Bravo, Melissa! And yet, even with her determination, she almost got sucked back into doing the thing she was fighting against:

“I almost missed the fact that opting for a two-hour dropoff at the preschool would have meant increasing the level of service—when here I was fighting to decrease it in the first place.

I almost missed the fact that dropoff therapy would negate the most important aspect of our therapy experience: I wouldn’t be there to learn techniques and activities to use at home.

It rather amazes me, now, looking back at the meeting, that I came close to making such a colossal mistake.”

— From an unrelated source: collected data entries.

-- ==== Sys2Proof/Machine/Ripemd160.lean ====
section
/-! DEFINITION. The RIPEMD-160 dual-pipeline core (spec/46_ripemd160.md). -/

namespace Sys2Proof.Machine

/-- The initial state (R430). -/
def rmdIV : Vector Word 5 := #v[0x67452301, 0xEFCDAB89, 0x98BADCFE, 0x10325476, 0xC3D2E1F0]

/-- f1 to f5, numbered 1 to 5 (R431). -/
def rmdF (n : Nat) (x y z : Word) : Word :=
  match n with
  | 1 => x ^^^ y ^^^ z
  | 2 => (x &&& y) ||| (~~~x &&& z)
  | 3 => (x ||| ~~~y) ^^^ z
  | 4 => (x &&& z) ||| (y &&& ~~~z)
  | _ => x ^^^ (y ||| ~~~z)

/-- r[0..80), the left pipeline's message-word indices (R432). -/
def rmdRLeft : List Nat :=
  [0, 1, 2, 3, 4, 5, 6, 7, 8, 9, 10, 11, 12, 13, 14, 15,
   7, 4, 13, 1, 10, 6, 15, 3, 12, 0, 9, 5, 2, 14, 11, 8,
   3, 10, 14, 4, 9, 15, 8, 1, 2, 7, 0, 6, 13, 11, 5, 12,
   1, 9, 11, 10, 0, 8, 12, 4, 13, 3, 7, 15, 14, 5, 6, 2,
   4, 0, 5, 9, 7, 12, 2, 10, 14, 1, 3, 8, 11, 6, 15, 13]

/-- r'[0..80), the right pipeline's message-word indices (R432). -/
def rmdRRight : List Nat :=
  [5, 14, 7, 0, 9, 2, 11, 4, 13, 6, 15, 8, 1, 10, 3, 12,
   6, 11, 3, 7, 0, 13, 5, 10, 14, 15, 8, 12, 4, 9, 1, 2,
   15, 5, 1, 3, 7, 14, 6, 9, 11, 8, 12, 2, 10, 0, 4, 13,
   8, 6, 4, 1, 3, 11, 15, 0, 5, 12, 2, 13, 9, 7, 10, 14,
   12, 15, 10, 4, 1, 5, 8, 7, 6, 2, 13, 14, 0, 3, 9, 11]

/-- s[0..80), the left pipeline's rotation amounts (R433). -/
def rmdSLeft : List Nat :=
  [11, 14, 15, 12, 5, 8, 7, 9, 11, 13, 14, 15, 6, 7, 9, 8,
   7, 6, 8, 13, 11, 9, 7, 15, 7, 12, 15, 9, 11, 7, 13, 12,
   11, 13, 6, 7, 14, 9, 13, 15, 14, 8, 13, 6, 5, 12, 7, 5,
   11, 12, 14, 15, 14, 15, 9, 8, 9, 14, 5, 6, 8, 6, 5, 12,
   9, 15, 5, 11, 6, 8, 13, 12, 5, 12, 13, 14, 11, 8, 5, 6]

/-- s'[0..80), the right pipeline's rotation amounts (R433). -/
def rmdSRight : List Nat :=
  [8, 9, 9, 11, 13, 15, 15, 5, 7, 7, 8, 11, 14, 14, 12, 6,
   9, 13, 15, 7, 12, 8, 9, 11, 7, 7, 12, 7, 6, 15, 13, 11,
   9, 7, 15, 11, 8, 6, 6, 14, 12, 13, 5, 14, 13, 13, 7, 5,
   15, 5, 8, 11, 14, 14, 6, 14, 6, 9, 12, 9, 12, 5, 15, 8,
   8, 5, 12, 9, 12, 5, 14, 6, 8, 13, 6, 5, 15, 13, 11, 11]

/-- K[0..5), the left pipeline's constants by group (R434). -/
def rmdKLeft : List Word := [0x00000000, 0x5A827999, 0x6ED9EBA1, 0x8F1BBCDC, 0xA953FD4E]

/-- K'[0..5), the right pipeline's constants by group (R434). -/
def rmdKRight : List Word := [0x50A28BE6, 0x5C4DD124, 0x6D703EF3, 0x7A6D76E9, 0x00000000]

/-- One step of one pipeline on its working words (A, B, C, D, E), given its function number, message word, constant
and rotation (R435). -/
def rmdStep (f : Nat) (x k : Word) (s : Nat) (v : Vector Word 5) : Vector Word 5 :=
  let t := rotl (v[0] + rmdF f v[1] v[2] v[3] + x + k) s + v[4]
  #v[v[4], t, v[1], rotl v[2] 10, v[3]]

/-- Left step j: function f_(g+1) of group g = j / 16 (R431, R435). -/
def rmdLeft (X : List Word) (v : Vector Word 5) (j : Nat) : Vector Word 5 :=
  rmdStep (j / 16 + 1) (X.getD (rmdRLeft.getD j 0) 0) (rmdKLeft.getD (j / 16) 0) (rmdSLeft.getD j 0) v

/-- Right step j: function f_(5-g) of group g = j / 16 (R431, R435). -/
def rmdRight (X : List Word) (v : Vector Word 5) (j : Nat) : Vector Word 5 :=
  rmdStep (5 - j / 16) (X.getD (rmdRRight.getD j 0) 0) (rmdKRight.getD (j / 16) 0) (rmdSRight.getD j 0) v

/-- RMDCompress(H, B) (R436): 80 steps of each pipeline, then the rotated cross-combination. -/
def rmdCompress (H : Vector Word 5) (B : List Byte) : Vector Word 5 :=
  let X := leWords 32 16 B
  let l := (List.range 80).foldl (rmdLeft X) H
  let r := (List.range 80).foldl (rmdRight X) H
  #v[H[1] + l[2] + r[3], H[2] + l[3] + r[4], H[3] + l[4] + r[0], H[4] + l[0] + r[1], H[0] + l[1] + r[2]]

/-- RMDPad(M) (R437). -/
def rmdPad (M : List Byte) : List Byte := pad64 0x80 M

/-- H_RMD(M) (R438). -/
def rmdDigest (M : List Byte) : List Byte := leSerialize (foldBlocks 64 rmdCompress rmdIV (rmdPad M))

/-- EngineInit (R439). -/
def rmdInit (r : EagerRegs (Vector Word 5) 64) : EagerRegs (Vector Word 5) 64 := eagerInit rmdIV r

/-- EngineAbsorb (R439). -/
def rmdAbsorb (r : EagerRegs (Vector Word 5) 64) (b : Byte) : EagerRegs (Vector Word 5) 64 :=
  eagerAbsorb rmdCompress r b

/-- EngineFinal (R439). -/
def rmdFinal (mlen : Nat) (r : EagerRegs (Vector Word 5) 64) : List Byte :=
  leSerialize (foldBlocks 64 rmdCompress r.chain (padBlock 64 56 0x80 (bitLength64 mlen) r.partialBlock))

end Sys2Proof.Machine
end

I know why she almost made that colossal mistake-she points out how hard it is to be under that much pressure and facing disapproval from the authority figures, and how one begins to compromise so you are not branded a trouble maker.

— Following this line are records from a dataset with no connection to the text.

-- ==== Sys2Proof/Machine/Ops.lean ====
section
/-! DEFINITION. The shared operations over the state: raising an error, which is this core's whole exception mechanism
(R600, R601), and its return (R610); a bus error (R217); the key store (R61); starting, feeding and finishing a computation
(R203, R207, R212); and the port's side (R50, R200, R700, R701). -/

namespace Sys2Proof.Machine

/-- raise E_X (R601): ERR takes the code if it was 0; nothing else changes. There is no trap entry, no saved pc and no
mode change (R600). -/
def raise (e : Err) (s : State) : State := if s.err = .none then { s with err := e } else s

/-- The return from an error: a successful INIT sets ERR <- 0 (R610). -/
def clearErr (s : State) : State := { s with err := .none }

/-- A completed read returns `v` (R200). -/
def respond (v : Word) (s : State) : State := { s with response := .rdata v }

/-- bus_error(HT) (R217, R602): a read returns 0, and E_BUS is raised. -/
def busError (ht : HT) (s : State) : State := raise .bus (if htWe ht then s else respond 0 s)

/-- LDKEY's effect on the key store (R205). -/
def appendKey (b : Byte) (s : State) : State :=
  if s.keylen.toNat < 128 then
    { s with key := s.key.setIfInBounds s.keylen.toNat b, keylen := s.keylen + 1 }
  else { s with keyovf := true }

/-- CLRKEY's effect on the key store (R206). -/
def clearKey (s : State) : State := { s with key := Vector.replicate 128 0, keylen := 0, keyovf := false }

/-- The key INIT copies: KEY[0..KEYLEN) for BLAKE2b, empty otherwise (R62, R203). -/
def initKey (alg : Alg) (s : State) : List Byte := if alg = .blake2b then keyBytes s else []

/-- A successful INIT (R203): every assignment of its pseudocode. -/
def startComputation (alg : Alg) (ol : BitVec 7) (s : State) : State :=
  { clearErr s with
    alg := alg
    outlen := initOutlen alg ol
    cseed := s.seed
    ckey := initKey alg s
    msg := []
    mlen := 0
    digest := Vector.replicate 64 0
    dlen := 0
    dp := engineInit alg (initOutlen alg ol).toNat s.seed (initKey alg s) s.dp
    phase := .active }

/-- The bytes S enter the running computation (R207): each goes through EngineAbsorb in order, MSG and MLEN grow. -/
def feed (S : List Byte) (s : State) : State :=
  { s with
    dp := S.foldl (engineAbsorb s.alg) s.dp
    msg := s.msg ++ S
    mlen := s.mlen + BitVec.ofNat 64 S.length }

/-- AbsorbBytes(S) (R207): discarded while ERR is not 0 (R609), E_SEQ outside ACTIVE (R604), E_LEN past 2^64 - 1 (R606). -/
def absorbBytes (S : List Byte) (s : State) : State :=
  if s.err ≠ .none then s
  else if s.phase ≠ .active then raise .seq s
  else if s.mlen.toNat + S.length > 2 ^ 64 - 1 then raise .len s
  else feed S s

/-- The output mux (R262): DIGEST <- D ‖ zeros, DLEN <- OUTLEN, PHASE <- DONE (R212). -/
def loadDigest (D : List Byte) (s : State) : State :=
  { s with digest := toBuffer 64 D, dlen := s.outlen, phase := .done }

/-- FINAL (R212): discarded while ERR is not 0 (R609), E_SEQ outside ACTIVE (R604), else the digest of MSG is loaded. The
datapath registers, meaningless from here on, are left as they are (log entry 8). -/
def finalise (s : State) : State :=
  if s.err ≠ .none then s
  else if s.phase ≠ .active then raise .seq s
  else loadDigest (digestOf s.alg s.outlen.toNat s.cseed s.ckey s.msg) s

/-- The port takes the next event off the host's stream; nothing has been returned for it yet. -/
def takeEvent (rest : List HostEvent) (s : State) : State := { s with pending := rest, response := .nothing }

/-- Reset between two transactions (R700): every register of the core takes its reset value. The host's remaining events
and the free-value counter are not the core's (log entry 2). -/
def resetEvent (rest : List HostEvent) (s : State) : State :=
  { State.reset with pending := rest, freeCount := s.freeCount }

/-- Reset while the port is stalled on `ht` (R701): the transaction is abandoned, none of its effects survive, and the
core is in the reset state. A read's data is undefined (U3): a free value (log entry 4). -/
def abandonEvent (ht : HT) (rest : List HostEvent) (s : State) : State :=
  { resetEvent rest s with
    response := .cutShort (if htWe ht then none else some (Config.freeWord s.freeCount))
    freeCount := s.freeCount + 1 }

/-- The byte offset of a slot from CORE_BASE (R52, R100). -/
def slotOffset (widx : BitVec 5) : Nat := 4 * widx.toNat

/-- The platform address of a slot (R7, R100). -/
def slotAddress (widx : BitVec 5) : Nat := Config.coreBase + slotOffset widx

/-- The cycles the port stalls on `ht` in `s` (R7, R706); nothing in the model depends on it. -/
def stallCycles (ht : HT) (s : State) : Nat := Config.lat ht s

end Sys2Proof.Machine
end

She’s right, it is hard to keep your focus, which is what these authority figures are trained to do by using the Hegelian Dialectic. Here’s an excerpt of how this works, written by Paul Proctor:

A group gathers, and has agreed beforehand that each in attendance will ultimately surrender his or her own personal position on any given issue to the will or “consensus” of the group after *processing to consensus* through dialog. In a Christian setting, the presupposition is that the group’s will determines “the will of God”. The group’s “facilitator”, whoever that may be, mediates between sides, be they “good and evil”, “for and against”, “republican and democrat”, “liberal and conservative”, etc., whatever the case may be, often instigating heated confrontations between the opposing sides for the purpose of suggesting compromise as the perfect solution to restore and maintain the peace and the relationships of everyone involved. The resulting outcome or *consensus* is then re-introduced if necessary, at the next meeting for more “Praxis,” more dialog and more compromise until another “consensus” is reached. Then the”process” repeats all over again…and again…and again until the facilitator’s desired outcome is achieved. Over time, the convictions and concerns anyone may have had originally are processed away beyond recognition or relevance leaving one and all to accept the facilitator’s pre-determined outcome as the consensus of the group. It’s no longer a question of what is right or wrong, good or bad, lawful or unlawful, but rather HOW WE ALL FEEL ABOUT IT…no absolutes, no conscience, no convictions, no laws, no Constitution, no Bible and NO GOD!!!…only consensus….and a contrived consensus at that. Pretty slick huh? That’s the Hegelian Dialectic.”

That’s what happened at this meeting: Melissa wanted a reduction in services. The team has decided they don’t want that and hoped to win Melissa over with the supposition that they know what’s best and to keep good relationships between the team and Melissa. After a while they suggested the preschool option, hoping to get her to agree to what they had already decided would be best for her son. That’s the Hegelian Dialectic in action, and Melissa almost got caught in it.

Melissa prevailed and also brought them up short with this comment:

“What you are saying—what several of you have articulated very clearly—is that you agree that because we do so much work with Wonderboy at home, and because his life is filled with so many other appointments eating up our time, and because he is making such terrific progress, it makes sense to cut back to one speech therapy session a week. But you say you can’t agree to that change because it doesn’t look good on paper. Pam, what you said was, ‘On paper it’s hard to justify a reduction of services for a child with that level of need.’ So what I’m hearing is that you are going to stick to a decision we all agree is not in the best interests of this specific child, because of a fear of how it looks on paper.”

Not only were they working the Hegelian dialectic on her, but they were also victims of it themselves. She’s right-how silly to be afraid of how something looks on paper.

Now I know why the Bible has so many verses on not being afraid of man, and how important it is to have a strong mind and not be taken in by the words of others.